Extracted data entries
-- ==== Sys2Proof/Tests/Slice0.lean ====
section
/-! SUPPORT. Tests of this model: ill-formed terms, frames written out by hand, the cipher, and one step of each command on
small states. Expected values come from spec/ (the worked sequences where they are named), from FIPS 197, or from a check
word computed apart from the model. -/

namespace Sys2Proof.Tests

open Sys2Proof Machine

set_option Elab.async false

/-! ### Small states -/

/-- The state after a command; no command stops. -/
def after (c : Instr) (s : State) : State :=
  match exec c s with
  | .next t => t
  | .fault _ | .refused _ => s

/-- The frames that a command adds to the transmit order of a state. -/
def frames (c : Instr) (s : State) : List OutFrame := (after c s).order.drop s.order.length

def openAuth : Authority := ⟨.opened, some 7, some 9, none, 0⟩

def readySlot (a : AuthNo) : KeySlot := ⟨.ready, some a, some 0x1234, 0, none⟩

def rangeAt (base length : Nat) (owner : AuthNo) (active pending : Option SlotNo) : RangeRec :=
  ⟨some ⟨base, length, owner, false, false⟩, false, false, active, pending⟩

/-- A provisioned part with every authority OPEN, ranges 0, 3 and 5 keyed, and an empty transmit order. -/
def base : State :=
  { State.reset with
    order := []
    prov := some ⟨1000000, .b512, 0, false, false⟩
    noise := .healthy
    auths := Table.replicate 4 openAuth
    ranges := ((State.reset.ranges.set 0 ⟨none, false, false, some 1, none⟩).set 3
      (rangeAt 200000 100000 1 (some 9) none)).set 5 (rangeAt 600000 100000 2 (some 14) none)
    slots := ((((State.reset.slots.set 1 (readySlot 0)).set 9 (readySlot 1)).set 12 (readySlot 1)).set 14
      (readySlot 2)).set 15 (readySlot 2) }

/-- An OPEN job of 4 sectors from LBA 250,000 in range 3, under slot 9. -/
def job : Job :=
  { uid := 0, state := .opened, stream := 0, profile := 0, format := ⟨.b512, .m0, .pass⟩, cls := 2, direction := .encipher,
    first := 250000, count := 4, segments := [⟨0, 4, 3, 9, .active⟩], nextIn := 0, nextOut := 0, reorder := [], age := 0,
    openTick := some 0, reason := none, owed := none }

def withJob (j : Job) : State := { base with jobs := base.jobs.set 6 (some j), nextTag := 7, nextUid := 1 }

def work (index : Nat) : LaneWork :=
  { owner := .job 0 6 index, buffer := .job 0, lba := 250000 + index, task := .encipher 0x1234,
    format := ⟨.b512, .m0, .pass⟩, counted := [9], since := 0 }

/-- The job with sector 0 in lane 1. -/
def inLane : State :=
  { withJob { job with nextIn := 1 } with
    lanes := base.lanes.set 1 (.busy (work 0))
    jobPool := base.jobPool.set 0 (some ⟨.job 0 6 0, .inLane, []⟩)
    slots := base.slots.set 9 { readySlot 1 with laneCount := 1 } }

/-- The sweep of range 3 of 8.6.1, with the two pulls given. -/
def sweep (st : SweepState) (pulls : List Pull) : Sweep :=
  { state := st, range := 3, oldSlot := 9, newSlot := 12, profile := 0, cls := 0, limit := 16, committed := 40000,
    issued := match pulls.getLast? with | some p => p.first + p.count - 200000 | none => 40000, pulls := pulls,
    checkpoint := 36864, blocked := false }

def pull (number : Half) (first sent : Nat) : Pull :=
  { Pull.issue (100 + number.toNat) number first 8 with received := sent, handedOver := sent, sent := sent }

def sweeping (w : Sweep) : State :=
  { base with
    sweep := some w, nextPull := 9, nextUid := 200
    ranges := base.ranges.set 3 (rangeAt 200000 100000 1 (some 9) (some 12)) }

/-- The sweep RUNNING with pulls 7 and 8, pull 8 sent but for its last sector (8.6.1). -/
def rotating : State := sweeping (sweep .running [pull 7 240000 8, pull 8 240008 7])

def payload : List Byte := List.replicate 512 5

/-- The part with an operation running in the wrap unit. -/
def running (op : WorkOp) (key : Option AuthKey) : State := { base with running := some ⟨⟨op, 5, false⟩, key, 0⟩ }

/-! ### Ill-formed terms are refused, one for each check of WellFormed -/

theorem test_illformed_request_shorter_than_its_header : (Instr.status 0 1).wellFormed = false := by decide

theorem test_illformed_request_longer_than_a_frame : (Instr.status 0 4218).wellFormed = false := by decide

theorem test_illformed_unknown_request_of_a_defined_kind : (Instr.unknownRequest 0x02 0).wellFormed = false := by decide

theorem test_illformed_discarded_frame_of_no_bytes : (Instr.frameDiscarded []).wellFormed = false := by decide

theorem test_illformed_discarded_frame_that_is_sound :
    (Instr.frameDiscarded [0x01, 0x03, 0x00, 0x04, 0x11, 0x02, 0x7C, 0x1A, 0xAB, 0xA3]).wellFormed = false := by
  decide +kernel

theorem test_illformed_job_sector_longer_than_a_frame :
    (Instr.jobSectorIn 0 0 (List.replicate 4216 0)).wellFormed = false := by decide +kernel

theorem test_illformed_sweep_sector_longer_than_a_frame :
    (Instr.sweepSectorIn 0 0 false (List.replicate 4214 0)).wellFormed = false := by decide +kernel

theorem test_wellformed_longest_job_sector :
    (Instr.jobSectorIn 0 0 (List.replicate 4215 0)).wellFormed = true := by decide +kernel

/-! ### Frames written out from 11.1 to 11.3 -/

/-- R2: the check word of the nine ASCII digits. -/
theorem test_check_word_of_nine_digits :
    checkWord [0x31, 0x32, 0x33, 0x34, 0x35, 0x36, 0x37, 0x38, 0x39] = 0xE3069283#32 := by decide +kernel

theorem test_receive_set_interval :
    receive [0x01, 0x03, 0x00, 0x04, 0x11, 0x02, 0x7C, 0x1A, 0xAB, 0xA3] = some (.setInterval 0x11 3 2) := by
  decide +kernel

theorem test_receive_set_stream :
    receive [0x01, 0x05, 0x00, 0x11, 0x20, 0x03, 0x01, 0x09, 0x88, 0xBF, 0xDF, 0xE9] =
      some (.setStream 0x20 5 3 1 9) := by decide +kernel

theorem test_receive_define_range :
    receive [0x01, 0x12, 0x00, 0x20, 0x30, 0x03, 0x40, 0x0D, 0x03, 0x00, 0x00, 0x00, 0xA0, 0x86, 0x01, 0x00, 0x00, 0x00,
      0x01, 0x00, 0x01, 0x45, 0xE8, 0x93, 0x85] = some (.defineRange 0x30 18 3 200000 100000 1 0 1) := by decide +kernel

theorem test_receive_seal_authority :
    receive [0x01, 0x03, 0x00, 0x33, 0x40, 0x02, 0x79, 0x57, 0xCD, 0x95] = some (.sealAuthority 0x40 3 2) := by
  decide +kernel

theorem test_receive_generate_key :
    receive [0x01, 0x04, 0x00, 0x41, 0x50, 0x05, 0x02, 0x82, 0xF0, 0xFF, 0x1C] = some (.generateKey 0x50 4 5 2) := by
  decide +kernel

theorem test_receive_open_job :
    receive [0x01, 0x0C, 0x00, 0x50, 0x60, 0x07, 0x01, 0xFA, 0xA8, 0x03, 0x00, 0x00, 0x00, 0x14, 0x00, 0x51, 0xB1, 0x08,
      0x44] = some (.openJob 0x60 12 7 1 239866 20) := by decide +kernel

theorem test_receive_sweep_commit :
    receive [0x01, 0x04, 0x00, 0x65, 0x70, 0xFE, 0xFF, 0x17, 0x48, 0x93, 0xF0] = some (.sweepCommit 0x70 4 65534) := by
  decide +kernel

■ **Task brief**: What is needed is a faithful transcription of every entry.

■ **Response to the exercise**:
-- ==== Sys2Proof/Tests/Slice0.lean ====
section
/-! SUPPORT. Tests of this model: ill-formed terms, frames written out by hand, the cipher, and one step of each command on
small states. Expected values come from spec/ (the worked sequences where they are named), from FIPS 197, or from a check
word computed apart from the model. -/

namespace Sys2Proof.Tests

open Sys2Proof Machine

set_option Elab.async false

/-! ### Small states -/

/-- The state after a command; no command stops. -/
def after (c : Instr) (s : State) : State :=
  match exec c s with
  | .next t => t
  | .fault _ | .refused _ => s

/-- The frames that a command adds to the transmit order of a state. -/
def frames (c : Instr) (s : State) : List OutFrame := (after c s).order.drop s.order.length

def openAuth : Authority := ⟨.opened, some 7, some 9, none, 0⟩

def readySlot (a : AuthNo) : KeySlot := ⟨.ready, some a, some 0x1234, 0, none⟩

def rangeAt (base length : Nat) (owner : AuthNo) (active pending : Option SlotNo) : RangeRec :=
  ⟨some ⟨base, length, owner, false, false⟩, false, false, active, pending⟩

/-- A provisioned part with every authority OPEN, ranges 0, 3 and 5 keyed, and an empty transmit order. -/
def base : State :=
  { State.reset with
    order := []
    prov := some ⟨1000000, .b512, 0, false, false⟩
    noise := .healthy
    auths := Table.replicate 4 openAuth
    ranges := ((State.reset.ranges.set 0 ⟨none, false, false, some 1, none⟩).set 3
      (rangeAt 200000 100000 1 (some 9) none)).set 5 (rangeAt 600000 100000 2 (some 14) none)
    slots := ((((State.reset.slots.set 1 (readySlot 0)).set 9 (readySlot 1)).set 12 (readySlot 1)).set 14
      (readySlot 2)).set 15 (readySlot 2) }

/-- An OPEN job of 4 sectors from LBA 250,000 in range 3, under slot 9. -/
def job : Job :=
  { uid := 0, state := .opened, stream := 0, profile := 0, format := ⟨.b512, .m0, .pass⟩, cls := 2, direction := .encipher,
    first := 250000, count := 4, segments := [⟨0, 4, 3, 9, .active⟩], nextIn := 0, nextOut := 0, reorder := [], age := 0,
    openTick := some 0, reason := none, owed := none }

def withJob (j : Job) : State := { base with jobs := base.jobs.set 6 (some j), nextTag := 7, nextUid := 1 }

def work (index : Nat) : LaneWork :=
  { owner := .job 0 6 index, buffer := .job 0, lba := 250000 + index, task := .encipher 0x1234,
    format := ⟨.b512, .m0, .pass⟩, counted := [9], since := 0 }

/-- The job with sector 0 in lane 1. -/
def inLane : State :=
  { withJob { job with nextIn := 1 } with
    lanes := base.lanes.set 1 (.busy (work 0))
    jobPool := base.jobPool.set 0 (some ⟨.job 0 6 0, .inLane, []⟩)
    slots := base.slots.set 9 { readySlot 1 with laneCount := 1 } }

/-- The sweep of range 3 of 8.6.1, with the two pulls given. -/
def sweep (st : SweepState) (pulls : List Pull) : Sweep :=
  { state := st, range := 3, oldSlot := 9, newSlot := 12, profile := 0, cls := 0, limit := 16, committed := 40000,
    issued := match pulls.getLast? with | some p => p.first + p.count - 200000 | none => 40000, pulls := pulls,
    checkpoint := 36864, blocked := false }

def pull (number : Half) (first sent : Nat) : Pull :=
  { Pull.issue (100 + number.toNat) number first 8 with received := sent, handedOver := sent, sent := sent }

def sweeping (w : Sweep) : State :=
  { base with
    sweep := some w, nextPull := 9, nextUid := 200
    ranges := base.ranges.set 3 (rangeAt 200000 100000 1 (some 9) (some 12)) }

/-- The sweep RUNNING with pulls 7 and 8, pull 8 sent but for its last sector (8.6.1). -/
def rotating : State := sweeping (sweep .running [pull 7 240000 8, pull 8 240008 7])

def payload : List Byte := List.replicate 512 5

/-- The part with an operation running in the wrap unit. -/
def running (op : WorkOp) (key : Option AuthKey) : State := { base with running := some ⟨⟨op, 5, false⟩, key, 0⟩ }

/-! ### Ill-formed terms are refused, one for each check of WellFormed -/

theorem test_illformed_request_shorter_than_its_header : (Instr.status 0 1).wellFormed = false := by decide

theorem test_illformed_request_longer_than_a_frame : (Instr.status 0 4218).wellFormed = false := by decide

theorem test_illformed_unknown_request_of_a_defined_kind : (Instr.unknownRequest 0x02 0).wellFormed = false := by decide

theorem test_illformed_discarded_frame_of_no_bytes : (Instr.frameDiscarded []).wellFormed = false := by decide

theorem test_illformed_discarded_frame_that_is_sound :
    (Instr.frameDiscarded [0x01, 0x03, 0x00, 0x04, 0x11, 0x02, 0x7C, 0x1A, 0xAB, 0xA3]).wellFormed = false := by
  decide +kernel

theorem test_illformed_job_sector_longer_than_a_frame :
    (Instr.jobSectorIn 0 0 (List.replicate 4216 0)).wellFormed = false := by decide +kernel

theorem test_illformed_sweep_sector_longer_than_a_frame :
    (Instr.sweepSectorIn 0 0 false (List.replicate 4214 0)).wellFormed = false := by decide +kernel

theorem test_wellformed_longest_job_sector :
    (Instr.jobSectorIn 0 0 (List.replicate 4215 0)).wellFormed = true := by decide +kernel

/-! ### Frames written out from 11.1 to 11.3 -/

/-- R2: the check word of the nine ASCII digits. -/
theorem test_check_word_of_nine_digits :
    checkWord [0x31, 0x32, 0x33, 0x34, 0x35, 0x36, 0x37, 0x38, 0x39] = 0xE3069283#32 := by decide +kernel

theorem test_receive_set_interval :
    receive [0x01, 0x03, 0x00, 0x04, 0x11, 0x02, 0x7C, 0x1A, 0xAB, 0xA3] = some (.setInterval 0x11 3 2) := by
  decide +kernel

theorem test_receive_set_stream :
    receive [0x01, 0x05, 0x00, 0x11, 0x20, 0x03, 0x01, 0x09, 0x88, 0xBF, 0xDF, 0xE9] =
      some (.setStream 0x20 5 3 1 9) := by decide +kernel

theorem test_receive_define_range :
    receive [0x01, 0x12, 0x00, 0x20, 0x30, 0x03, 0x40, 0x0D, 0x03, 0x00, 0x00, 0x00, 0xA0, 0x86, 0x01, 0x00, 0x00, 0x00,
      0x01, 0x00, 0x01, 0x45, 0xE8, 0x93, 0x85] = some (.defineRange 0x30 18 3 200000 100000 1 0 1) := by decide +kernel

theorem test_receive_seal_authority :
    receive [0x01, 0x03, 0x00, 0x33, 0x40, 0x02, 0x79, 0x57, 0xCD, 0x95] = some (.sealAuthority 0x40 3 2) := by
  decide +kernel

theorem test_receive_generate_key :
    receive [0x01, 0x04, 0x00, 0x41, 0x50, 0x05, 0x02, 0x82, 0xF0, 0xFF, 0x1C] = some (.generateKey 0x50 4 5 2) := by
  decide +kernel

theorem test_receive_open_job :
    receive [0x01, 0x0C, 0x00, 0x50, 0x60, 0x07, 0x01, 0xFA, 0xA8, 0x03, 0x00, 0x00, 0x00, 0x14, 0x00, 0x51, 0xB1, 0x08,
      0x44] = some (.openJob 0x60 12 7 1 239866 20) := by decide +kernel

theorem test_receive_sweep_commit :
    receive [0x01, 0x04, 0x00, 0x65, 0x70, 0xFE, 0xFF, 0x17, 0x48, 0x93, 0xF0] = some (.sweepCommit 0x70 4 65534) := by
  decide +kernel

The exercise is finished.